たくさんの木々が生い茂っており、道のは時にはきれいな花の植木鉢が並べておいてある。程よく手入れがされているのか、整っている木がほとんどだ。

この公園は広場と近く、広場では食べ物から雑貨など、出店の幅は広く出店されているが、公園内の出店は食事や時計塔にちなんだグッズなど、観光客を意識しているようだ。

公園では雨の日以外は出店をやっており、僕が今通った出店では、野菜を油で揚げて、串に刺したものを販売しているようだ。

ほかには、「ドルド」という小麦粉を練って薄くして焼いた生地に肉と野菜をはさんだ料理。

「アルド」という、真ん中がへこんだ丸いパンにクリームやアイスクリーム、フルーツなどを盛りつける料理など、様々な屋台があった。

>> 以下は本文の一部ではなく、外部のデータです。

-- ==== Sys2Proof/Safety.lean ====
section
/-!
DEFINITION. What counts as a safe step and as a good state, and the terms the statements use: a unit about to fire or issue,
the state a firing leaves, and what a word that writes a result leaves alone.
-/
namespace Sys2Proof.Machine

/-- Memory is in canonical form and no byte is left posted. -/
def State.good (s : State) : Prop := Memory.wf s.mem = true ∧ s.fab.posted = []

/-- A step that answers a next state. -/
def State.goesOn (s : State) : Prop := ∃ t, step s = .next t

/-- The byte a program reads at an address. -/
def State.byte (s : State) (a : Nat) : Byte := Memory.get s.mem a

/-! ## A unit about to run -/

/-- Slot `slot` of thread `th` of line `l` is current, `e` is its element, and the word `i` waits for nothing (R50, R51). -/
structure State.Fires (s : State) (l th slot : Nat) (e : Elem) (i : Instr) : Prop where
  cur : s.fab.cur = .elem l th slot
  found : findElem s.fab l th = some e
  ready : ready s.fab e i = true

/-- Controller `ct` of a line's tile is current at position `pos`, `c` is its record, and its command may issue (R180, R182). -/
structure State.Issues (s : State) (l tile ct pos : Nat) (c : Ctl) (cd : Cond) : Prop where
  cur : s.fab.cur = .ctl l tile ct pos
  found : findCtl s.fab l tile ct = some c
  may : mayIssue s.fab c pos cd = true

/-- The element with what the heads its firing uses release (R143). -/
def Elem.acquire (f : Fabric) (e : Elem) (slot : Nat) (i : Instr) : Elem :=
  { e with know := acquireHeads f e (firingInputs f e i ((vget e.slots slot).toNat / 67108864)) }

/-- The state after a firing whose effect is `f` (R50, R52, R236, R241). -/
def State.fired (s : State) (e : Elem) (slot : Nat) (i : Instr) (f : Fabric) : State :=
  State.commit s.mem (afterFire (e.acquire s.fab slot i) slot i s.fab f)

/-- The state after a firing that faults: a record, and the line stops (R64). -/
def State.faulted (s : State) (e : Elem) (slot : Nat) (i : Instr) (code detail : Nat) : State :=
  State.commit s.mem (elemFault (e.acquire s.fab slot i) slot code detail s.fab)

/-! ## What a firing leaves alone -/

/-- Two fabrics agree on every table but the elements, channels, stations, lines and tiles, and on the registers of the
partitions and interfaces. -/
structure Fabric.sameUnits (f g : Fabric) : Prop where
  cycle : g.cycle = f.cycle
  gens : g.gens = f.gens
  accs : g.accs = f.accs
  hist : g.hist = f.hist
  learnt : g.learnt = f.learnt
  copies : g.copies = f.copies
  hqs : g.hqs = f.hqs
  cnts : g.cnts = f.cnts
  acks : g.acks = f.acks
  mx : g.mx = f.mx
  voters : g.voters = f.voters
  ctls : g.ctls = f.ctls
  cmds : g.cmds = f.cmds
  regions : g.regions = f.regions
  groups : g.groups = f.groups
  freed : g.freed = f.freed
  parts : g.parts = f.parts
  ifaces : g.ifaces = f.ifaces
  launches : g.launches = f.launches
  requests : g.requests = f.requests
  resizes : g.resizes = f.resizes
  images : g.images = f.images
  recs : g.recs = f.recs
  newRecs : g.newRecs = f.newRecs
  charges : g.charges = f.charges
  msix : g.msix = f.msix
  errs : g.errs = f.errs
  met : g.met = f.met
  counted : g.counted = f.counted
  poison : g.poison = f.poison
  wpoison : g.wpoison = f.wpoison
  layouts : g.layouts = f.layouts
  scrub : g.scrub = f.scrub
  spEntry : g.spEntry = f.spEntry
  links : g.links = f.links
  sent : g.sent = f.sent
  answers : g.answers = f.answers
  freeCtr : g.freeCtr = f.freeCtr
  module_ : g.module_ = f.module_

/-- A line with its bookkeeping of whether anything has moved put aside. -/
def Line.still (x : Line) : Line := { x with moved := false }

/-- A tile with the events of the running cycle put aside. -/
def Tile.quietNow (x : Tile) : Tile := { x with now := [] }

/-- A firing of thread `th` of line `l` has left every other element, every line but for its bookkeeping, every tile but for
this cycle's events, and every byte of memory. -/
structure State.Beside (s t : State) (l th : Nat) : Prop where
  mem : t.mem = s.mem
  elems : ∀ l' th', ¬(l' = l ∧ th' = th) → findElem t.fab l' th' = findElem s.fab l' th'
  lines : t.fab.lines.map Line.still = s.fab.lines.map Line.still
  tiles : t.fab.tiles.map Tile.quietNow = s.fab.tiles.map Tile.quietNow

/-- As `Beside`, where other elements of the line may have learnt of more accesses that they come after (R151). -/
structure State.BesideLearn (s t : State) (l th : Nat) : Prop where
  mem : t.mem = s.mem
  elems : ∀ l' th', ¬(l' = l ∧ th' = th) → ∀ x, findElem s.fab l' th' = some x →
    ∃ k, findElem t.fab l' th' = some { x with know := k } ∧ (∀ i ∈ x.know, i ∈ k) ∧ (l' ≠ l → k = x.know)
  gone : ∀ l' th', findElem s.fab l' th' = none → findElem t.fab l' th' = none
  lines : t.fab.lines.map Line.still = s.fab.lines.map Line.still
  tiles : t.fab.tiles.map Tile.quietNow = s.fab.tiles.map Tile.quietNow

/-- The frame of a word that changes its own element, a channel or a station: besides, every other table stands. -/
structure State.FrameBut (s t : State) (l th : Nat) : Prop where
  beside : State.Beside s t l th
  units : Fabric.sameUnits s.fab t.fab

/-- The element after a word that wrote `r` as its result: `lat` and a register destination hold it, and every other
register, predicate and setting is as it was; the rotate pointer and the firing's bookkeeping are new (R52, R57). -/
structure Elem.Wrote (e e' : Elem) (slot : Nat) (d : Dst) (r : Reg) : Prop where
  lat : e'.lat = r
  o : ∀ n, n < 8 → vget e'.o n = if d = .o n then r else vget e.o n
  rest : e' = { e with
    lat := e'.lat, o := e'.o, rotPtr := slot % 32, know := e'.know, arrivals := e'.arrivals, lastFire := e'.lastFire,
    loads := e'.loads, redo := none }

/-- Where a result goes besides `lat` and a register: behind what a channel has staged, or into the outbox (R44, R57, R370).
No other channel and no other station changes; with a register destination none does. -/
def State.ResultSent (s t : State) (e : Elem) (slot : Nat) (d : Dst) (r : Reg) : Prop :=
  match d with
  | .c h =>
    match vget e.h h with
    | .chan cl n =>
      (∀ c, findChan s.fab cl n = some c → c.pend = none →
        ∃ c' tok, findChan t.fab cl n = some c' ∧ c' = { c with staged := c.staged ++ [⟨tok, none, false⟩] }
          ∧ tok.payload = r.v ∧ tok.poison = r.poison ∧ tok.tag = 0 ∧ tok.node = nodeOf e slot ∧ tok.seq = seqOf s.fab e)
        ∧ (∀ cl' n', ¬(cl' = cl ∧ n' = n) → findChan t.fab cl' n' = findChan s.fab cl' n') ∧ t.fab.stations = s.fab.stations
    | .outbox =>
      (∃ tok, tok.payload = r.v ∧ tok.poison = r.poison ∧ tok.tag = 0
        ∧ findStation t.fab e.line e.station = (findStation s.fab e.line e.station).map (putOutbox tok))
        ∧ (∀ l' n', ¬(l' = e.line ∧ n' = e.station) → findStation t.fab l' n' = findStation s.fab l' n')
        ∧ t.fab.chans = s.fab.chans
    | _ => t.fab.chans = s.fab.chans ∧ t.fab.stations = s.fab.stations
  | _ => t.fab.chans = s.fab.chans ∧ t.fab.stations = s.fab.stations

/-- A WORD WROTE A RESULT and nothing else: R57, with its frame. -/
structure State.Result (s t : State) (l th slot : Nat) (e : Elem) (d : Dst) (r : Reg) : Prop where
  elem : ∃ e', findElem t.fab l th = some e' ∧ Elem.Wrote e e' slot d r
  sent : State.ResultSent s t e slot d r
  frame : State.FrameBut s t l th

/-- The word `i` completes: on every good state in which it may fire it answers a next state whose result in `d` is a
value that `val` admits, and nothing else has changed. -/
def Completes (i : Instr) (d : Dst) (val : Fabric → Elem → Reg → Prop) : Prop :=
  ∀ s l th slot e, i.wf = true → s.good → s.Fires l th slot e i →
    ∃ t r, exec i s = .next t ∧ val s.fab e r ∧ State.Result s t l th slot e d r

/-- The element after a word that has no result: `e'` but for the rotate pointer and the firing's bookkeeping (R52). -/
def Elem.Became (e' x : Elem) (slot : Nat) : Prop :=
  x = { e' with rotPtr := slot % 32, know := x.know, arrivals := x.arrivals, lastFire := x.lastFire, redo := none }

/-- The firing element is now `e'`, but for its bookkeeping. -/
def State.ElemIs (t : State) (l th slot : Nat) (e' : Elem) : Prop := ∃ x, findElem t.fab l th = some x ∧ Elem.Became e' x slot

/-- The word `i` completes and changes its own element only, to `eff`, and no channel, station or byte of memory. -/
def ChangesElem (i : Instr) (eff : Fabric → Elem → Elem) : Prop :=
  ∀ s l th slot e, i.wf = true → s.good → s.Fires l th slot e i →
    ∃ t, exec i s = .next t ∧ t.ElemIs l th slot (eff s.fab e) ∧ State.FrameBut s t l th
      ∧ t.fab.chans = s.fab.chans ∧ t.fab.stations = s.fab.stations

/-- The word `i` completes and changes predicate `p` of its element only, to a value that `val` admits. -/
def WritesPred (i : Instr) (p : Nat) (val : Fabric → Elem → Bool → Prop) : Prop :=
  ∀ s l th slot e, i.wf = true → s.good → s.Fires l th slot e i →
    ∃ t x v, exec i s = .next t ∧ val s.fab e v ∧ (∀ k, k < 7 → x.getLsbD k = if k = p then v else e.preds.getLsbD k)
      ∧ t.ElemIs l th slot { e with preds := x } ∧ State.FrameBut s t l th
      ∧ t.fab.chans = s.fab.chans ∧ t.fab.stations = s.fab.stations

/-- A FIRING HAS FAULTED with `code` and `detail` (R64, R206, R208): one record joins those of the cycle, the line stops at the
cycle's end, the element has no firing left to execute again, and nothing else has changed: no register, no channel, no byte of
memory. -/
structure State.FaultTaken (s t : State) (l slot : Nat) (e : Elem) (code detail : Nat) : Prop where
  record : ∃ r, t.fab.newRecs = s.fab.newRecs ++ [r] ∧ r.code = code ∧ r.detail = detail ∧ r.resumable = true ∧ r.halted = true
    ∧ r.line = l ∧ r.bolt = e.thread / 256 ∧ r.tile = e.thread / 16 % 16 ∧ r.elem = e.thread % 16 ∧ r.slot = slot
    ∧ r.node = nodeOf e slot ∧ r.seq = recSeq s.fab e
  stop : ∀ x, findLine s.fab l = some x → findLine t.fab l = some { x with stopSoon := some (x.stopSoon.getD code) }
  lines : ∀ l', l' ≠ l → findLine t.fab l' = findLine s.fab l'
  rest : t.fab = { updElem l e.thread (fun x => { x with redo := none }) s.fab with newRecs := t.fab.newRecs, lines := t.fab.lines }
  mem : t.mem = s.mem

/-- `i` answers a next state with the property `P`. -/
def Answers (i : Instr) (s : State) (P : State → Prop) : Prop := ∃ t, exec i s = .next t ∧ P t

/-- No channel changes but those of a list. -/
def State.ChansBut (s t : State) (ks : List (Nat × Nat)) : Prop :=
  ∀ l n, (l, n) ∉ ks → findChan t.fab l n = findChan s.fab l n

/-- A channel has committed the tokens `ts` behind what it held: to its slots, or to its swage node where it converts, each to
be seen after the channel's delay (R46, R104). What a token releases may grow by what its commit releases (R143). -/
def Chan.Took (c c' : Chan) (cycle : Nat) (ts : List Token) : Prop :=
  ∃ xs : List Slot,
    xs.map (fun x => ({ x.tok with rel := [] }, x.seen)) = ts.map (fun t => ({ t with rel := [] }, cycle + c.delay))
      ∧ c'.q = (if c.conv = 0 then c.q ++ xs else c.q) ∧ c'.raw = (if c.conv = 0 then c.raw else c.raw ++ xs)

甘いものの気分ではなかったので、僕はドルドを食べることにした。

どうやらドルドはこの町では定番の料理なのか、ほかにもドルドを販売している屋台がちらほり、どの出店に行くかとても迷ったが、

やっぱり初めに目に入った店でドルドを食べてみることにした。

「すみません。ドルドを一つください。」

「あいよ。200エリーね。」

僕は財布から小銭を出した。

「はい。ちょうど200エリーです。」

「はい。どうぞ。熱いから気を付けなよ。」

渡された紙袋を開け、食欲をそそる香ばしいにおいが鼻を刺激する。

においにワクワクしながら最初の一口を食べる。

肉とみずみずしい野菜が、甘みと酸味のある牛乳を加工したような風味のソースとマッチし、小麦の生地が味を調え、とてもおいしかった。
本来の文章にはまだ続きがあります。